On May 19, Los Angeles became the latest city to raise the minimum wage for hourly workers. The $15 figure kicks in by 2020, and after that the hourly rate is indexed to the rate of inflation.
The city joins Maryland, Nebraska, Alaska, South Dakota, and Illinois, as well as cities San Francisco and Seattle, in raising the minimum hourly wage to some extent in the last year or so. Officially, the National Retail Federation opposes legislating a rate for hourly workers, while workers' advocates say that current rates fail to provide a living wage.
But what does it mean for retailers?
Retailers are following suit
Wal-Mart Stores, Inc., as the nation’s largest retailer, shocked many with its announcement earlier this year that it would raise its hourly pay. Still, the retailer’s pay doesn’t approach the minimums that are passing in some areas of the U.S., or the $15 an hour for which many Wal-Mart store workers have demonstrated.
Retailers like Target and T.J. Maxx parent TJX followed Wal-Mart in announcing minimum pay raises. Gap Inc. announced last year that it would bump its hourly to $10, and Ikea made the bold move of tying its hourly pay to a location-based living wage calculator.
But the gold standard of hourly pay and benefits remains in Costco’s court. And it’s no accident that Costco is also a retailer that consistently reports happy workers, lower turnover, and financial success even in a bumpy economy, experts say.
“Costco keeps making money because they load those aisles with really high value merchandise and pay their associates a lot of money,” Columbia University business school professor of retail studies Mark Cohen told Retail Dive. “And Costco’s associates are helpful and informed, as opposed to nasty, hostile, or absent.”
Better wages, better workers
It’s been a long time coming, but the employment rate is at the point where most retailers must offer better hourly wages, even if they haven’t declared any new minimums, because people looking for work have more options.
But desperation or good public relations aren’t the key reasons to offer decent wages and a good working environment, says Massachusetts Institute of Technology researcher and retail expert Zeynep Ton.
Ton studied Costco, Trader Joe’s, QuikTrip (a U.S. chain of convenience stores with gas stations), and Mercadona (Spain’s largest supermarket chain) and says the results of those four retail companies defy the traditional argument that retailers have to raise prices — or lose money — in order to pay higher wages. Rather, they treat the money spent on workers as a strategic investment and design operational systems that enable their workers to be more productive. That allows all four to pay better than their competitors while also offering low prices and pleasing shareholders.
“They have high productivity, great customer service, healthy growth, and excellent returns to their investors,” Ton wrote in Forbes. “They compete head-on with companies that spend far less on their employees, and they win.”
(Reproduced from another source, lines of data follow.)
-- ==== Sys2Proof/Machine/CheckerRows.lean ====
section
/-!
DEFINITION. The meanings of the commands of one family: bank checkers and calibration. Each is one direct use of the operation that its rule gives.
-/
namespace Sys2Proof.Machine

/-- CHK_CONVERT (R129): Command that requests a single on-demand conversion by a bank checker. -/
def execChkConvert (src : CmdSrc) (tag : Nat) (bank : Nat) (point : Nat) (window : Nat) (urgent : Bool) (s : State) : Host.Outcome State Fault Refusal :=
  s.effect (chkConvert s src tag bank point window urgent)

/-- CAL_SYSTEM_ZERO (R138): Command that starts a zero calibration of one channel at its present gain. -/
def execCalSystemZero (src : CmdSrc) (tag : Nat) (ch : Nat) (n : Nat) (s : State) : Host.Outcome State Fault Refusal :=
  s.effect (calSystemZero s src tag ch n)

/-- CAL_SYSTEM_FULL (R139): Command that starts a full-scale calibration of one channel at its present gain. -/
def execCalSystemFull (src : CmdSrc) (tag : Nat) (ch : Nat) (n : Nat) (t : Int) (s : State) : Host.Outcome State Fault Refusal :=
  s.effect (calSystemFull s src tag ch n t)

/-- CAL_COMMIT (R142): Command that starts writing every pending calibration entry into CALSET in both slots. -/
def execCalCommit (src : CmdSrc) (tag : Nat) (s : State) : Host.Outcome State Fault Refusal := s.effect (calCommit s src tag)

/-- ON_DEMAND_SLOT_DONE (R129): An on-demand checker conversion ends and CHK_CONVERT completes with its values. -/
def execOnDemandSlotDone (bank : Nat) (r : BitVec 32) (overload : Bool) (ow : OpenBalls) (s : State) : Host.Outcome State Fault Refusal :=
  s.effect (onDemandSlotDone s bank r overload ow)

/-- CAL_MEASURE_DONE (R140): The N slots of a system calibration are complete, new working values are formed, and the command completes.
-/
def execCalMeasureDone (bank : Nat) (s : State) : Host.Outcome State Fault Refusal := s.effect (calMeasureDone s bank)

/-- CAL_APPLIED (R141): The working entry is applied at the next slot boundary of the bank and CAL_APPLIED is written. -/
def execCalApplied (bank : Nat) (s : State) : Host.Outcome State Fault Refusal := s.effect (calApplied s bank)

/-- CAL_COMMIT_DONE (R142): Both slots have been written and verified, or a flash operation has failed, and CAL_COMMIT completes. -/
def execCalCommitDone (end_ : CommitEnd) (s : State) : Host.Outcome State Fault Refusal := s.effect (calCommitDone s end_)

/-- CHECKER_SLOT_BOUNDARY (R112): A checker slot begins, with its length fixed and its point taken from the schedule. -/
def execCheckerSlotBoundary (bank : Nat) (overload : Bool) (s : State) : Host.Outcome State Fault Refusal :=
  s.effect (checkerSlotBoundary s bank overload)

/-- CHECKER_RESULT (R118): A slot's checker result is published in slot order and judged against the aligned value or tolerance. -/
def execCheckerResult (bank : Nat) (r : BitVec 32) (owP : Bool) (owN : Bool) (s : State) : Host.Outcome State Fault Refusal :=
  s.effect (checkerResult s bank r owP owN)

/-- CHECKER_CYCLE_END (R126): A checker cycle ends: drift filters and coefficients update, unchecked channels are judged and the detection
bound is computed. -/
def execCheckerCycleEnd (bank : Nat) (s : State) : Host.Outcome State Fault Refusal := s.effect (checkerCycleEnd s bank)

/-- BANK_CFG_WRITE (R114): A write to a bank register is latched for the next cycle; CH_MASK changes are refused outside SERVICE. -/
def execBankCfgWrite (bank : Nat) (i : Nat) (v : Word) (s : State) : Host.Outcome State Fault Refusal :=
  s.effect (s.whenOpen (bankCfgWrite s bank i v))

end Sys2Proof.Machine
end

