/-- A decision of a command of this device's ring finds it in flight, or a place free for it (R393). -/
def State.takes (s : State) (opcode tag : Nat) : Bool :=
  decide (s.host.inflight.length < 16) || (decideIn .ring opcode tag { status := 0 } s.host.inflight).isSome

/-- A command of this device's ring is in flight and has been decided: its completion is `c`, which COMPLETION writes (R393, R396). -/
def State.decided (s : State) (opcode tag : Nat) (c : Completion) : Prop :=
  ∃ e ∈ s.host.inflight, e.src = .ring ∧ e.opcode = opcode ∧ e.tag = tag ∧ e.done = some c

end Sys2Proof.Machine
end

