/-- For a window monitor that the device has: an adjacent transition of an enabled monitor outside its self-test shows the new
state, counts it and keeps its time; an UNRESOLVED one resolves without a record; WM_CFG and WM_TH take every field but the
rejected ones, and a change of EN makes the state UNRESOLVED; the reads of its time return it to their reader. Each clause gives
the condition under which the command completes with its own effect. Where the clauses rest on readings or choices of the model,
these are log entries 71. Rests on 06_wideband_and_hits.md (R155, R158, R159, R160, R161). -/
def Obligations.WindowMonitors : Prop :=
  (∀ (s : State) (i new : Nat) (u : Time),
      hasWm s.fac.variant i = true →
      s.flag (Reg.WM_CFG i) Fld.WM_CFG_EN = true →
      (s.wmU i).test.running = false →
      wmAdjacent (s.wmState i) new = true →
      ∃ t, exec (.wmTransition i new u) s = .next t ∧
        t.wmState i = new ∧
        (t.wmU i).lastAt = s.wmTime i u false ∧
        t.fld (Reg.WM_CNT i) Fld.WM_CNT_CROSSINGS =
        satInc (fieldWidth Fld.WM_CNT_CROSSINGS) (s.fld (Reg.WM_CNT i) Fld.WM_CNT_CROSSINGS) ∧
        t.reg (Reg.WM_TIME_LO i) = BitVec.ofNat 32 (s.wmTime i u false).toNat) ∧
  (∀ (s : State) (i new : Nat),
      hasWm s.fac.variant i = true →
      s.flag (Reg.WM_CFG i) Fld.WM_CFG_EN = true →
      s.wmState i = wmUnresolved →
      1 ≤ new →
      new ≤ 3 →
      ∃ t, exec (.wmResolve i new) s = .next t ∧
        t.wmState i = new ∧
        t.flag (Reg.WM_STAT i) Fld.WM_STAT_RESOLVED_S = true ∧
        t.recs = s.recs) ∧
  (∀ (s : State) (i : Nat) (v : Word),
      s.bootFailed = false →
      hasWm s.fac.variant i = true →
      ∃ t, exec (.wmCfgWrite i true v) s = .next t ∧
        t.reg (Reg.WM_TH i) = judged (s.reg (Reg.WM_TH i)) 0xE3FF03FF (wmThReject (s.reg (Reg.WM_CFG i)) v) v ∧
        (wmThReject (s.reg (Reg.WM_CFG i)) v ≠ 0 → t.flag (Reg.WM_STAT i) Fld.WM_STAT_CFG_REJ = true)) ∧
  (∀ (s : State) (i : Nat) (v : Word),
      s.bootFailed = false →
      hasWm s.fac.variant i = true →
      ∃ t, exec (.wmCfgWrite i false v) s = .next t ∧
        t.reg (Reg.WM_CFG i) = judged (s.reg (Reg.WM_CFG i)) 0x000000FD (wmCfgReject (s.reg (Reg.WM_TH i)) v) v ∧
        (wmCfgReject (s.reg (Reg.WM_TH i)) v ≠ 0 → t.flag (Reg.WM_STAT i) Fld.WM_STAT_CFG_REJ = true) ∧
        (t.fld (Reg.WM_CFG i) Fld.WM_CFG_EN ≠ s.fld (Reg.WM_CFG i) Fld.WM_CFG_EN → t.wmState i = wmUnresolved)) ∧
  (∀ (s : State) (who : Reader) (i : Nat),
      s.bootFailed = false →
      hasWm s.fac.variant i = true →
      ∃ t, exec (.wmTimeLoRead who i) s = .next t ∧
        t.out = .regData who (Reg.WM_TIME_LO i) (s.readWmTimeLo who i).1 :: s.out) ∧
  (∀ (s : State) (who : Reader) (i : Nat),
      s.bootFailed = false →
      hasWm s.fac.variant i = true →
      ∃ t, exec (.wmTimeHiRead who i) s = .next t ∧
        t.out = .regData who (Reg.WM_TIME_HI i) (s.readWmTimeHi who i) :: s.out)

/-- For a hit comparator that the device has: a crossing of an enabled one, of a side it watches and outside its self-test, begins a
hit in IDLE or after the lockout, counts within a hit, and is counted apart after the hit's end and in its lockout; a hit ends
HDT after its last crossing, or is truncated HMAX after its first, once the samples of its time are there, into the lockout,
counted and recorded with the time of its first crossing; the lockout ends after HLT in IDLE. A baseline window of 8192 samples
starts the next one anew; a tainted one leaves B and sigma, any other moves sigma by an eighth of its distance to the rms, the
exact one or, where that is no whole number, one of the two next. Each clause gives the condition under which the command
completes with its own effect. Where the clauses rest on readings or choices of the model, these are log entries 34, 120. Rests
on 06_wideband_and_hits.md (R162, R163, R165). -/
def Obligations.HitComparators : Prop :=
  (∀ (s : State) (h : Nat) (x : Crossing),
      hasHc s.fac.variant h = true →
      s.flag (Reg.HC_CFG h) Fld.HC_CFG_EN = true →
      s.hcWatches h x.neg = true →
      (s.hcU h).test.running = false →
      s.fld (Reg.HC_STAT h) Fld.HC_STAT_STATE = 0 →
      ∃ t, exec (.hcCrossing h x) s = .next t ∧
        t.fld (Reg.HC_STAT h) Fld.HC_STAT_STATE = 1 ∧
        (t.hcU h).tFirst = s.hcTime h x.at_ false ∧
        (t.hcU h).tLast = s.hcTime h x.at_ false ∧
        (t.hcU h).count = 1) ∧
  (∀ (s : State) (h : Nat) (x : Crossing),
      hasHc s.fac.variant h = true →
      s.flag (Reg.HC_CFG h) Fld.HC_CFG_EN = true →
      s.hcWatches h x.neg = true →
      (s.hcU h).test.running = false →
      s.fld (Reg.HC_STAT h) Fld.HC_STAT_STATE = 1 →
      (s.hcTime h x.at_ false).toNat < (s.hitOver h).1 →
      ∃ t, exec (.hcCrossing h x) s = .next t ∧
        (t.hcU h).count = (s.hcU h).count + 1 ∧
        (t.hcU h).tLast = s.hcTime h x.at_ false ∧
        (t.hcU h).tFirst = (s.hcU h).tFirst) ∧
  (∀ (s : State) (h : Nat) (x : Crossing),
      hasHc s.fac.variant h = true →
      s.flag (Reg.HC_CFG h) Fld.HC_CFG_EN = true →
      s.hcWatches h x.neg = true →
      (s.hcU h).test.running = false →
      2 ≤ s.fld (Reg.HC_STAT h) Fld.HC_STAT_STATE →
      (s.hcTime h x.at_ false).toNat < (s.hcU h).endAt.toNat + s.hcHlt h →
      ∃ t, exec (.hcCrossing h x) s = .next t ∧
        t.fld (Reg.HC_LOCK_CNT h) Fld.HC_LOCK_CNT_COUNT =
        satInc (fieldWidth Fld.HC_LOCK_CNT_COUNT) (s.fld (Reg.HC_LOCK_CNT h) Fld.HC_LOCK_CNT_COUNT) ∧
        t.hcU h = s.hcU h) ∧
  (∀ (s : State) (h : Nat),
      hasHc s.fac.variant h = true →
      s.hitDue h ((s.hcU h).tLast.toNat + s.hcHdt h) = true →
      (s.hcU h).tLast.toNat + s.hcHdt h ≤ (s.hcU h).tFirst.toNat + s.hcHmax h →
      ∃ t, exec (.hit h) s = .next t ∧
        t.fld (Reg.HC_STAT h) Fld.HC_STAT_STATE = 2 ∧
        (t.hcU h).endAt = BitVec.ofNat 64 ((s.hcU h).tLast.toNat + s.hcHdt h) ∧
        t.fld (Reg.HC_HIT_CNT h) Fld.HC_HIT_CNT_COUNT = satInc (fieldWidth Fld.HC_HIT_CNT_COUNT) (s.fld (Reg.HC_HIT_CNT h) Fld.HC_HIT_CNT_COUNT) ∧
        (s.recsFull = false → ∃ r, t.recs = s.recs ++ [r] ∧ r.type = 0x0200 ∧ r.time = (s.hcU h).tFirst)) ∧
  (∀ (s : State) (h : Nat),
      hasHc s.fac.variant h = true →
      s.hitDue h ((s.hcU h).tFirst.toNat + s.hcHmax h) = true →
      (s.hcU h).tFirst.toNat + s.hcHmax h < (s.hcU h).tLast.toNat + s.hcHdt h →
      ∃ t, exec (.hitTruncated h) s = .next t ∧
        t.fld (Reg.HC_STAT h) Fld.HC_STAT_STATE = 2 ∧
        (t.hcU h).endAt = BitVec.ofNat 64 ((s.hcU h).tFirst.toNat + s.hcHmax h) ∧
        t.fld (Reg.HC_HIT_CNT h) Fld.HC_HIT_CNT_COUNT = satInc (fieldWidth Fld.HC_HIT_CNT_COUNT) (s.fld (Reg.HC_HIT_CNT h) Fld.HC_HIT_CNT_COUNT) ∧
        (s.recsFull = false → ∃ r, t.recs = s.recs ++ [r] ∧ r.type = 0x0200 ∧ r.time = (s.hcU h).tFirst)) ∧
  (∀ (s : State) (lock : TestDue),
      hasHc s.fac.variant lock.unit = true →
      s.fld (Reg.HC_STAT lock.unit) Fld.HC_STAT_STATE = 2 →
      (s.hcU lock.unit).endAt.toNat + s.hcHlt lock.unit ≤ (s.hcNow lock.unit).toNat →
      ∃ t, exec (.hcLockoutEnd lock) s = .next t ∧
        t.fld (Reg.HC_STAT lock.unit) Fld.HC_STAT_STATE = 0 ∧
        ((s.compTest (72 + lock.unit)).held = true → s.compEnabled (72 + lock.unit) = true → lock.deciding = false →
        (t.compTest (72 + lock.unit)).running = true)) ∧
  (∀ (s : State) (h : Nat),
      hasHc s.fac.variant h = true →
      s.flag (Reg.WCH_STAT h) Fld.WCH_STAT_RUNNING = true →
      8192 ≤ (s.hcU h).winN →
      ∃ t, exec (.baselineWindow h) s = .next t ∧
        (t.hcU h).winN = 0 ∧
        (t.hcU h).winSum = 0 ∧
        (t.hcU h).winSq = 0 ∧
        ((s.hcU h).taint = true → t.reg (Reg.HC_BASE h) = s.reg (Reg.HC_BASE h) ∧ (t.hcU h).sigma = (s.hcU h).sigma)) ∧
  (∀ (s : State) (h rms V : Nat),
      hasHc s.fac.variant h = true →
      s.flag (Reg.WCH_STAT h) Fld.WCH_STAT_RUNNING = true →
      8192 ≤ (s.hcU h).winN →
      (s.hcU h).taint = false →
      V = (s.hcU h).winN * (s.hcU h).winSq - ((s.hcU h).winSum * (s.hcU h).winSum).toNat →
      rms < 2 ^ 20 →
      rms ^ 2 * (s.hcU h).winN ^ 2 ≤ V →
      V < (rms + 1) ^ 2 * (s.hcU h).winN ^ 2 →
      ∃ t, exec (.baselineWindow h) s = .next t ∧
        ((t.hcU h).sigma = (s.hcU h).sigma + asr (rms - (s.hcU h).sigma) 3 ∨
        rms ^ 2 * (s.hcU h).winN ^ 2 ≠ V ∧ (t.hcU h).sigma = (s.hcU h).sigma + asr (rms + 1 - (s.hcU h).sigma) 3)) ∧
  (∀ (s : State) (h : Nat) (x : Crossing),
      hasHc s.fac.variant h = true →
      s.flag (Reg.HC_CFG h) Fld.HC_CFG_EN = true →
      s.hcWatches h x.neg = true →
      (s.hcU h).test.running = false →
      2 ≤ s.fld (Reg.HC_STAT h) Fld.HC_STAT_STATE →
      (s.hcU h).endAt.toNat + s.hcHlt h ≤ (s.hcTime h x.at_ false).toNat →
      ∃ t, exec (.hcCrossing h x) s = .next t ∧
        t.fld (Reg.HC_STAT h) Fld.HC_STAT_STATE = 1 ∧
        (t.hcU h).tFirst = s.hcTime h x.at_ false ∧
        (t.hcU h).tLast = s.hcTime h x.at_ false ∧
        (t.hcU h).count = 1) ∧
  (∀ (s : State) (h : Nat) (x : Crossing),
      hasHc s.fac.variant h = true →
      s.flag (Reg.HC_CFG h) Fld.HC_CFG_EN = true →
      s.hcWatches h x.neg = true →
      (s.hcU h).test.running = false →
      s.fld (Reg.HC_STAT h) Fld.HC_STAT_STATE = 1 →
      (s.hitOver h).1 ≤ (s.hcTime h x.at_ false).toNat →
      (s.hcTime h x.at_ false).toNat < (s.hitOver h).1 + s.hcHlt h →
      ∃ t, exec (.hcCrossing h x) s = .next t ∧
        t.fld (Reg.HC_LOCK_CNT h) Fld.HC_LOCK_CNT_COUNT =
        satInc (fieldWidth Fld.HC_LOCK_CNT_COUNT) (s.fld (Reg.HC_LOCK_CNT h) Fld.HC_LOCK_CNT_COUNT) ∧
        t.hcU h = s.hcU h)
Is there fat to trim elsewhere?
Paying store associates is one of the biggest costs for any retailer, if not the biggest. While retailers often say that paying workers more will cut into the bottom line, there may be room to trim other costs around employment.
Many retailers have attempted to address that by employing software that uses algorithms to make staffing more efficient — a practice known as “just-in-time scheduling.” That’s also making life difficult for workers who are trying to manage their households, attend school, work additional jobs, or earn enough money to get by, and advocates and some lawmakers have condemned the practice.
But there’s still plenty of wasted energy when it comes to recruiting, hiring, and scheduling store employees, says Steven Kramer, founder and CEO of WorkJam. The year-old Montreal-based company has developed software that uses data from employees and the retailer itself, store by store, to help companies more strategically hire, pay, promote, and schedule workers.
Right now, those processes can often be cumbersome, fail to be based on good data, vary from store to store, and create havoc and expense for both employees and the store, Kramer says. And if a retailer is faced with a wage hike — whether it’s driven by legislation, corporate headquarters, or the economy — it helps to have what Ton would call better operational design.
“We are connecting dots and providing data that doesn’t exist right now,” he told Retail Dive. “The consistency and quality of hires from one store to another is very low, because managers are making subjective decisions rather than data-based ones. Yet the way that you try to find employees right now hasn’t had a lot of innovation, and to find a job as an hourly worker is very difficult.”
WorkJam has a free app that allows employees to look for retail, restaurant, and other hourly jobs. Workers who have earned badges for credit-worthy job performance measures like punctuality or good customer service can carry those badges to their next job interview.
In fact, Kramer says that worker empowerment is a millennial concept that actually has its place in a well-run store or e-commerce operation as long as it’s based on data factors that are meaningful to employers’ needs.
“Employees want more control and more collaboration,” he says. “Giving certain employees more say in their schedules, for example, so they can trade shifts with peers without consulting with a manager, could cut down on costs. The amount of texting and phone calls that happens between managers and employees is amazing. And I think in the end happier employees make for better employees as well.”